--- PROVIDED RECORDS Enclosed Below ---

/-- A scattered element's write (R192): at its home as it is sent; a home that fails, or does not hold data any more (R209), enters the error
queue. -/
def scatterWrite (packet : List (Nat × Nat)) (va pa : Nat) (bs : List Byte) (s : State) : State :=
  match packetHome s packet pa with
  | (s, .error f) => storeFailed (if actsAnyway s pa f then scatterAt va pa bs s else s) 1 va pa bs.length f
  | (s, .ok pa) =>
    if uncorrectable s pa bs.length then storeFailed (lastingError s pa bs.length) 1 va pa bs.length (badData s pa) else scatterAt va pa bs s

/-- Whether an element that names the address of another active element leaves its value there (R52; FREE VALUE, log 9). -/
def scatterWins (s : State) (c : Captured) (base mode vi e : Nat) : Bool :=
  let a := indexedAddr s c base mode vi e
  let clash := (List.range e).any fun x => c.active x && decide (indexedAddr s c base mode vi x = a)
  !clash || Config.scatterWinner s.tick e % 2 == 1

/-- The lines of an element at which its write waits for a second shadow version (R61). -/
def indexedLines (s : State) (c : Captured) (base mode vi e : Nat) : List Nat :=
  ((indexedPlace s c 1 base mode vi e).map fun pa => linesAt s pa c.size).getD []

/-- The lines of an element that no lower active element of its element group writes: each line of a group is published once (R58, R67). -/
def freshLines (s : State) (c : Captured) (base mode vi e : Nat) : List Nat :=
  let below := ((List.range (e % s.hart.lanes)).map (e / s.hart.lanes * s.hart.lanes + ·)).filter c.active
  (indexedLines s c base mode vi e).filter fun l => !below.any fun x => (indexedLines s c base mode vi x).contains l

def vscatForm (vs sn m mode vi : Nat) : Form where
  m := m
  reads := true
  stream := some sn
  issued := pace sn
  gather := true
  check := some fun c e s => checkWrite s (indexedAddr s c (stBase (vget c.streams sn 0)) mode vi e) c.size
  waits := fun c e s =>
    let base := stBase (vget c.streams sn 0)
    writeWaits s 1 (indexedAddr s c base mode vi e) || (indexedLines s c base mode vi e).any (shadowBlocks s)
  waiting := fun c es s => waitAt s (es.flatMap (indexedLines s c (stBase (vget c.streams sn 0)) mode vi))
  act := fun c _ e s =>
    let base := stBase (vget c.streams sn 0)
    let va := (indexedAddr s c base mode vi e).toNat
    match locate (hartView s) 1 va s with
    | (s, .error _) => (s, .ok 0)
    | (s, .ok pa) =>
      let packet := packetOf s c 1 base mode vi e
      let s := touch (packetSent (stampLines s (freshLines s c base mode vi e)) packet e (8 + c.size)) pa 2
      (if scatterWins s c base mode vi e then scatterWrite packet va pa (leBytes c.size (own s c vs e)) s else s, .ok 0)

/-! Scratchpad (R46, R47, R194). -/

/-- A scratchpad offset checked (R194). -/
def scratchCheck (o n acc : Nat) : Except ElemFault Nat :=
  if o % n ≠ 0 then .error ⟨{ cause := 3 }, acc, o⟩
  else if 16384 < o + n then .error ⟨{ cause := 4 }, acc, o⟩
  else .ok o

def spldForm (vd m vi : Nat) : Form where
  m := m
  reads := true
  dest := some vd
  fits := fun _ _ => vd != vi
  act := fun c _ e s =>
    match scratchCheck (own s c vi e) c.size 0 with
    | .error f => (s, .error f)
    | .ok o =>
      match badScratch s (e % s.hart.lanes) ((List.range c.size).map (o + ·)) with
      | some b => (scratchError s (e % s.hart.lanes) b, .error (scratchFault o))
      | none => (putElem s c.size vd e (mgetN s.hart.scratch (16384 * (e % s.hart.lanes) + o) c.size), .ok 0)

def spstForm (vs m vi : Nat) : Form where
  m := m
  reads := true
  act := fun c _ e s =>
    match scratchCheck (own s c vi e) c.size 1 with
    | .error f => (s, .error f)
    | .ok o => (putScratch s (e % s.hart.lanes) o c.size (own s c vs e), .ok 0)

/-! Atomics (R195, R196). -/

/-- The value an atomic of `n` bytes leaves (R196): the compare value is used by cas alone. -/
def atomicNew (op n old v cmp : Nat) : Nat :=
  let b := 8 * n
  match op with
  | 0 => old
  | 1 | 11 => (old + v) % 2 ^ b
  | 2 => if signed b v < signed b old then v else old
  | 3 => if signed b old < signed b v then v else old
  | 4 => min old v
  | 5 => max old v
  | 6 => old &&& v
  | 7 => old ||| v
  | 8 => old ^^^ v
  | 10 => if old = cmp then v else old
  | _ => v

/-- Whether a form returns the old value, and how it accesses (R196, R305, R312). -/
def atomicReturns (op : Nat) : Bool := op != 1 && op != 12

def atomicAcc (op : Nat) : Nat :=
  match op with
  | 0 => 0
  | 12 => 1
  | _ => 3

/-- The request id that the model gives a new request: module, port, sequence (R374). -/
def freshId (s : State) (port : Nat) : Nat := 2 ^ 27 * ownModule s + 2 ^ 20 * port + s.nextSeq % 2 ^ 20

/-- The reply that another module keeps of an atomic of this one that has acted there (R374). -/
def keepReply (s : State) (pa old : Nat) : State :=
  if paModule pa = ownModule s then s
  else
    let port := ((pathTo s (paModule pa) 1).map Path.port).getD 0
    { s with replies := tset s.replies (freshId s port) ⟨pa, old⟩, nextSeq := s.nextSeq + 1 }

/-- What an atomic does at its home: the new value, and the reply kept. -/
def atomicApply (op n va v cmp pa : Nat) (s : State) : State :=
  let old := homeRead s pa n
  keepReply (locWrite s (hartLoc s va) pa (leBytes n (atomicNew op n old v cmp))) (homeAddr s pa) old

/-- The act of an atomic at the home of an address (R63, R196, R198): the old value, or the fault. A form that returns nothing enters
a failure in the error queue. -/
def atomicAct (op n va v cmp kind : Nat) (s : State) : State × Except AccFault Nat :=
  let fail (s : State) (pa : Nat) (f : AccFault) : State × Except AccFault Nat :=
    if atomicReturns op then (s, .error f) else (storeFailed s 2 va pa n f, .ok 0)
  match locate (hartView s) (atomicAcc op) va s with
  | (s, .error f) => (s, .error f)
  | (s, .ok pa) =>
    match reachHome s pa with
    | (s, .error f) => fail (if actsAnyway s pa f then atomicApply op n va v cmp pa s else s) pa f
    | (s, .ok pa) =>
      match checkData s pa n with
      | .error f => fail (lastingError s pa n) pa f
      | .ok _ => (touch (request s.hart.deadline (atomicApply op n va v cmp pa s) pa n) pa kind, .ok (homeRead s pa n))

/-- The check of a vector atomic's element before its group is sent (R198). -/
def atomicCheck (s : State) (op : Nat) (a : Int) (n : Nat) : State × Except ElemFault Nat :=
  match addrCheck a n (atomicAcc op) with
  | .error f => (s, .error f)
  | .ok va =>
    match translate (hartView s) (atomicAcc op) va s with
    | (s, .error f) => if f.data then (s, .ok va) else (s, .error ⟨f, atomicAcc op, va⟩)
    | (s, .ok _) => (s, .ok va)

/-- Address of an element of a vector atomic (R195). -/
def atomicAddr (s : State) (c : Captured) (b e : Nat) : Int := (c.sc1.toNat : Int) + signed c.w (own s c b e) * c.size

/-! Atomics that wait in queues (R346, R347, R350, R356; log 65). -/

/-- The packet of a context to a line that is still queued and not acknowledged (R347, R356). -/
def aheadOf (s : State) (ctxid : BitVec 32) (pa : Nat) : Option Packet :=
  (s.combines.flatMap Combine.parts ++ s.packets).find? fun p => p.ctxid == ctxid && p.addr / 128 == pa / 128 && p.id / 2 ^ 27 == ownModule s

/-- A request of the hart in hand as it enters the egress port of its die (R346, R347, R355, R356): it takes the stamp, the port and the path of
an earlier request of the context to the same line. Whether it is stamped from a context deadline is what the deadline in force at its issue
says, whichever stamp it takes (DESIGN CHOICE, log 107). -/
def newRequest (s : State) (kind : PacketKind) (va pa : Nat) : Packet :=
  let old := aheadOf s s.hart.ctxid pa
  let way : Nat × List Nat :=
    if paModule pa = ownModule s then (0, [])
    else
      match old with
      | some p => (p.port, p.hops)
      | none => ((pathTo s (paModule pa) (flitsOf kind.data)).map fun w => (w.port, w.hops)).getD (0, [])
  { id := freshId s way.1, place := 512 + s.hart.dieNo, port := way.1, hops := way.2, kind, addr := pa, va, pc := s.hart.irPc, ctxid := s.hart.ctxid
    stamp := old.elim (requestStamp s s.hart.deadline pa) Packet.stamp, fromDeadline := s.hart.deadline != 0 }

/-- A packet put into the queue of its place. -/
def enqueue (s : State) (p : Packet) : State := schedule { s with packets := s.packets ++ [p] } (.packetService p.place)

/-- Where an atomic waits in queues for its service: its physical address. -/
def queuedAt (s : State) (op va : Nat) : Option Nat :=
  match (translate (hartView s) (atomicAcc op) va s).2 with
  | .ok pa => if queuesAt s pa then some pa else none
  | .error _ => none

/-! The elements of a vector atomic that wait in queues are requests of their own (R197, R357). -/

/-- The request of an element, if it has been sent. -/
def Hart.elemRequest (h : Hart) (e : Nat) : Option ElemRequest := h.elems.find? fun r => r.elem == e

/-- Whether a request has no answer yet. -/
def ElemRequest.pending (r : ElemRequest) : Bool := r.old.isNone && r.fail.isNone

--- End of Enclosed PROVIDED RECORDS ---
--- PROVIDED RECORDS Enclosed Below ---

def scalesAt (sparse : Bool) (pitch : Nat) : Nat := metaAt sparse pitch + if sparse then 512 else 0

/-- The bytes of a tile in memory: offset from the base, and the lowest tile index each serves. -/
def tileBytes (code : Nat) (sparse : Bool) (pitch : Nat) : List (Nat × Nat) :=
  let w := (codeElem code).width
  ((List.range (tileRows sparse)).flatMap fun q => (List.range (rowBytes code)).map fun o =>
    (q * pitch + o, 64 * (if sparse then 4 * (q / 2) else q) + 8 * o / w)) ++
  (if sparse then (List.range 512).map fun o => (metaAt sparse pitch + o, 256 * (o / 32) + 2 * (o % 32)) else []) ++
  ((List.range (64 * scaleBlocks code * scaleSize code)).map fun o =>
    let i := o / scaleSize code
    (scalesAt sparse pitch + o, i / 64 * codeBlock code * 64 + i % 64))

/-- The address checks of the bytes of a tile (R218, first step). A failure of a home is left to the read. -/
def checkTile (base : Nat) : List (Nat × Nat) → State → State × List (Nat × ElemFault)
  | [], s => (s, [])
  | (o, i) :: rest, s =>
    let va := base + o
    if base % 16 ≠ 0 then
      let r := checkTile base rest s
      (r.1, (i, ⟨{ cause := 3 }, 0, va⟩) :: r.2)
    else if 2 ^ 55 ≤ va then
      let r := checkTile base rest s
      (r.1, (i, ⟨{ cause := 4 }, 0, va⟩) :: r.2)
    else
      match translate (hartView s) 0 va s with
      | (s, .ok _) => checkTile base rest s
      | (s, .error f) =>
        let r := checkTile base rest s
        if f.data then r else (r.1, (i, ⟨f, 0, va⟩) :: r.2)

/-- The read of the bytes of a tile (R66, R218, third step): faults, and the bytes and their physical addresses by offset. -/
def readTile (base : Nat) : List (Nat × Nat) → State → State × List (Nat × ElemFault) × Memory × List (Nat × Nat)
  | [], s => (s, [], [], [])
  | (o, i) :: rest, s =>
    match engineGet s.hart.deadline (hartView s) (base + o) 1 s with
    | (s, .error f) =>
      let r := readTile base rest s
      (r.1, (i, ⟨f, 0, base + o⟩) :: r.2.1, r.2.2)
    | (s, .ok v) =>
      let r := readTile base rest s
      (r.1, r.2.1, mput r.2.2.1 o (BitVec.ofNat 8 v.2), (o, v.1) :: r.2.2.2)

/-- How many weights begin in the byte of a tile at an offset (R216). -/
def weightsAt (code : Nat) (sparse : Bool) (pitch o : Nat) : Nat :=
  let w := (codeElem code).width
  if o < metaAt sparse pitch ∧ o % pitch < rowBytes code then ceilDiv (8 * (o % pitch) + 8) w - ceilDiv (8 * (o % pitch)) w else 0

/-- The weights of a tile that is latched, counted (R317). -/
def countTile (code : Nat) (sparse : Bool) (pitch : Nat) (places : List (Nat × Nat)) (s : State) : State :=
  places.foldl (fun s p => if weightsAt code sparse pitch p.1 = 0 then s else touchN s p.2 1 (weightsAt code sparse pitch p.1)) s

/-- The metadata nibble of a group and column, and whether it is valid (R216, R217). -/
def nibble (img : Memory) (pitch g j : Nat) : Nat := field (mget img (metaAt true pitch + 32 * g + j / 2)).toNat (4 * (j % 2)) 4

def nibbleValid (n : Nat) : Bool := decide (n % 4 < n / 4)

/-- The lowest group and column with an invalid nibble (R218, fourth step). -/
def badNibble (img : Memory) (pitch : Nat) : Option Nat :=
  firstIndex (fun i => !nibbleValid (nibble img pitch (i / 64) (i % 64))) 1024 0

--- End of Enclosed PROVIDED RECORDS ---
--- PROVIDED RECORDS Enclosed Below ---

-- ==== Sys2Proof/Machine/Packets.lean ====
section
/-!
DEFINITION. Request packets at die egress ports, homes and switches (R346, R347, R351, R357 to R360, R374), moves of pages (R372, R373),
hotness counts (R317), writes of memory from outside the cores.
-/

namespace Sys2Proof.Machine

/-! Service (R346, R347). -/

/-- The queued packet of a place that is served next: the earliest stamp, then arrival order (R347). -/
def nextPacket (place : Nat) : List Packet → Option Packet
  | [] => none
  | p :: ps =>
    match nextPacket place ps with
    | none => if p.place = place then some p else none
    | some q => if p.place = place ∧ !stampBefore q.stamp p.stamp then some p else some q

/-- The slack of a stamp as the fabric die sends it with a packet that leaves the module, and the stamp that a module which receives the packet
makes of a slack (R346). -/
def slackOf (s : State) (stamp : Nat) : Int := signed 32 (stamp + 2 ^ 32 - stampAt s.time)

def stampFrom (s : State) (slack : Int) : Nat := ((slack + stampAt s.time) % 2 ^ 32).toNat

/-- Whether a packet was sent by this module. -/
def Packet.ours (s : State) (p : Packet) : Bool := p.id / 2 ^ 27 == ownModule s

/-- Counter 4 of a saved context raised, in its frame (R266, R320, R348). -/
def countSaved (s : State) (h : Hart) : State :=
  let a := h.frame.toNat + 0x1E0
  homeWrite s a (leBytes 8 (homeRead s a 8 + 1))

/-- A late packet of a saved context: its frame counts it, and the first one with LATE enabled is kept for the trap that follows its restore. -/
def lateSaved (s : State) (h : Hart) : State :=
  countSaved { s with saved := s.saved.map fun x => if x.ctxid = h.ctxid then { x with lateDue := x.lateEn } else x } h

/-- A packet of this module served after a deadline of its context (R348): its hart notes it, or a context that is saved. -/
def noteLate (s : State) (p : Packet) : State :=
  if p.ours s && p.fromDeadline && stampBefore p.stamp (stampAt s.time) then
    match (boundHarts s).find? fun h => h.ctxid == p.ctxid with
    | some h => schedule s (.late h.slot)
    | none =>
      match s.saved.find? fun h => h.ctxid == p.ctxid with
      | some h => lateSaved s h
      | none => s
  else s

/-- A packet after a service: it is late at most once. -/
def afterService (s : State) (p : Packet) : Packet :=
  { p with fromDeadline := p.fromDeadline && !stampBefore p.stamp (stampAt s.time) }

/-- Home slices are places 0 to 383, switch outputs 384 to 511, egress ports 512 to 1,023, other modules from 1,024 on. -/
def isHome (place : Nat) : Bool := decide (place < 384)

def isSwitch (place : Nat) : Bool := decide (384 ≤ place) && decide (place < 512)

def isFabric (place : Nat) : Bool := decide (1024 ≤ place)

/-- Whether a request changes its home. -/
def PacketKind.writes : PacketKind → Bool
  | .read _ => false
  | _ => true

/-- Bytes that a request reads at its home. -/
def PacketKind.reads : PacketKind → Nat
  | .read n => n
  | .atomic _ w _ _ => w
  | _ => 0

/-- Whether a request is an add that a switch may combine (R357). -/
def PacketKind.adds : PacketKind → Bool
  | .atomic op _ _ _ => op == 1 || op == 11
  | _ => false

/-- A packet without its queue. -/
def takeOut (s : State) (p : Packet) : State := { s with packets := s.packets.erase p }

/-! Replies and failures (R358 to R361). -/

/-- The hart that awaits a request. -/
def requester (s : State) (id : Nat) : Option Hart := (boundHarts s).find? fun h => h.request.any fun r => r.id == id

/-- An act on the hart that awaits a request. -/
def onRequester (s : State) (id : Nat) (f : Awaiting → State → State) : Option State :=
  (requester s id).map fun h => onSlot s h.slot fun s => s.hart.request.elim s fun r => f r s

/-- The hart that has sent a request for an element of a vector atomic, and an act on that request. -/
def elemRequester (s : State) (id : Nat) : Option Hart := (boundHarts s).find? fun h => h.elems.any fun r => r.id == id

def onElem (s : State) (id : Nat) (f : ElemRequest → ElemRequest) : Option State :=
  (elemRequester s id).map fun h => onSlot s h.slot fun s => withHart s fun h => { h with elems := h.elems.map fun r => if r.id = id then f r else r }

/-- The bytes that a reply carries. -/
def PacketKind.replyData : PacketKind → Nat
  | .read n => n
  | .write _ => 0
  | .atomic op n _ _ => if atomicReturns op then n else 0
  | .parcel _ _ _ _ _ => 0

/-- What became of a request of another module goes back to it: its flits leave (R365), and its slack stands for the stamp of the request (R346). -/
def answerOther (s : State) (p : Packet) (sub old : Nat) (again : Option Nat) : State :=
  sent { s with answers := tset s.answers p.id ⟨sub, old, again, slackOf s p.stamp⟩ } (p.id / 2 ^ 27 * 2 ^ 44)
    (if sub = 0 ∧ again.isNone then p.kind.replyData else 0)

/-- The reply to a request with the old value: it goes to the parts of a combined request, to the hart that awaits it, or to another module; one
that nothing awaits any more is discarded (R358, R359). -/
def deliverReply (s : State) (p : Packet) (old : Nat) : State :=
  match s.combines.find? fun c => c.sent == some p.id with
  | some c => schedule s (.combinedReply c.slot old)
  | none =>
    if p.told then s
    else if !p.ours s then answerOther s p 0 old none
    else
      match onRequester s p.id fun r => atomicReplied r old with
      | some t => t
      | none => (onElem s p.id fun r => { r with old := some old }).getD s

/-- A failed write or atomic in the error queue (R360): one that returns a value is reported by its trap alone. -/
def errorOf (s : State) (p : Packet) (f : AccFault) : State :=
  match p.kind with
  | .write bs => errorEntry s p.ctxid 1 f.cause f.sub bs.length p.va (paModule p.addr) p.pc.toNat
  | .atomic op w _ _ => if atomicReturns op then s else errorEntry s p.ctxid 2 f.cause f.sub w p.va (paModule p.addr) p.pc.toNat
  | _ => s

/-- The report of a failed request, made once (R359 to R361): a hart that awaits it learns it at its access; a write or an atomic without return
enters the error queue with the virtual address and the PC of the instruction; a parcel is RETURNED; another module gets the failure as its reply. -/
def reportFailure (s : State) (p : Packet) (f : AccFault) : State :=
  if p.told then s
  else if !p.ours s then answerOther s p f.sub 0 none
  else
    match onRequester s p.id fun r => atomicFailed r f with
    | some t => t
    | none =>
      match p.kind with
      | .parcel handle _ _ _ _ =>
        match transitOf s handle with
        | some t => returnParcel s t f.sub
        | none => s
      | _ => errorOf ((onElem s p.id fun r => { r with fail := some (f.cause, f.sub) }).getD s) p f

--- End of Enclosed PROVIDED RECORDS ---

### YOUR OBJECTIVE
Starting at the line above that contains "match (boundHarts s).find?", repeat each line exactly up to and including the line that contains "changes its home. -/", and stop there.

### SOLUTION FOR THIS TASK
    match (boundHarts s).find? fun h => h.ctxid == p.ctxid with
    | some h => schedule s (.late h.slot)
    | none =>
      match s.saved.find? fun h => h.ctxid == p.ctxid with
      | some h => lateSaved s h
      | none => s
  else s

/-- A packet after a service: it is late at most once. -/
def afterService (s : State) (p : Packet) : Packet :=
  { p with fromDeadline := p.fromDeadline && !stampBefore p.stamp (stampAt s.time) }

/-- Home slices are places 0 to 383, switch outputs 384 to 511, egress ports 512 to 1,023, other modules from 1,024 on. -/
def isHome (place : Nat) : Bool := decide (place < 384)

def isSwitch (place : Nat) : Bool := decide (384 ≤ place) && decide (place < 512)

def isFabric (place : Nat) : Bool := decide (1024 ≤ place)

/-- Whether a request changes its home. -/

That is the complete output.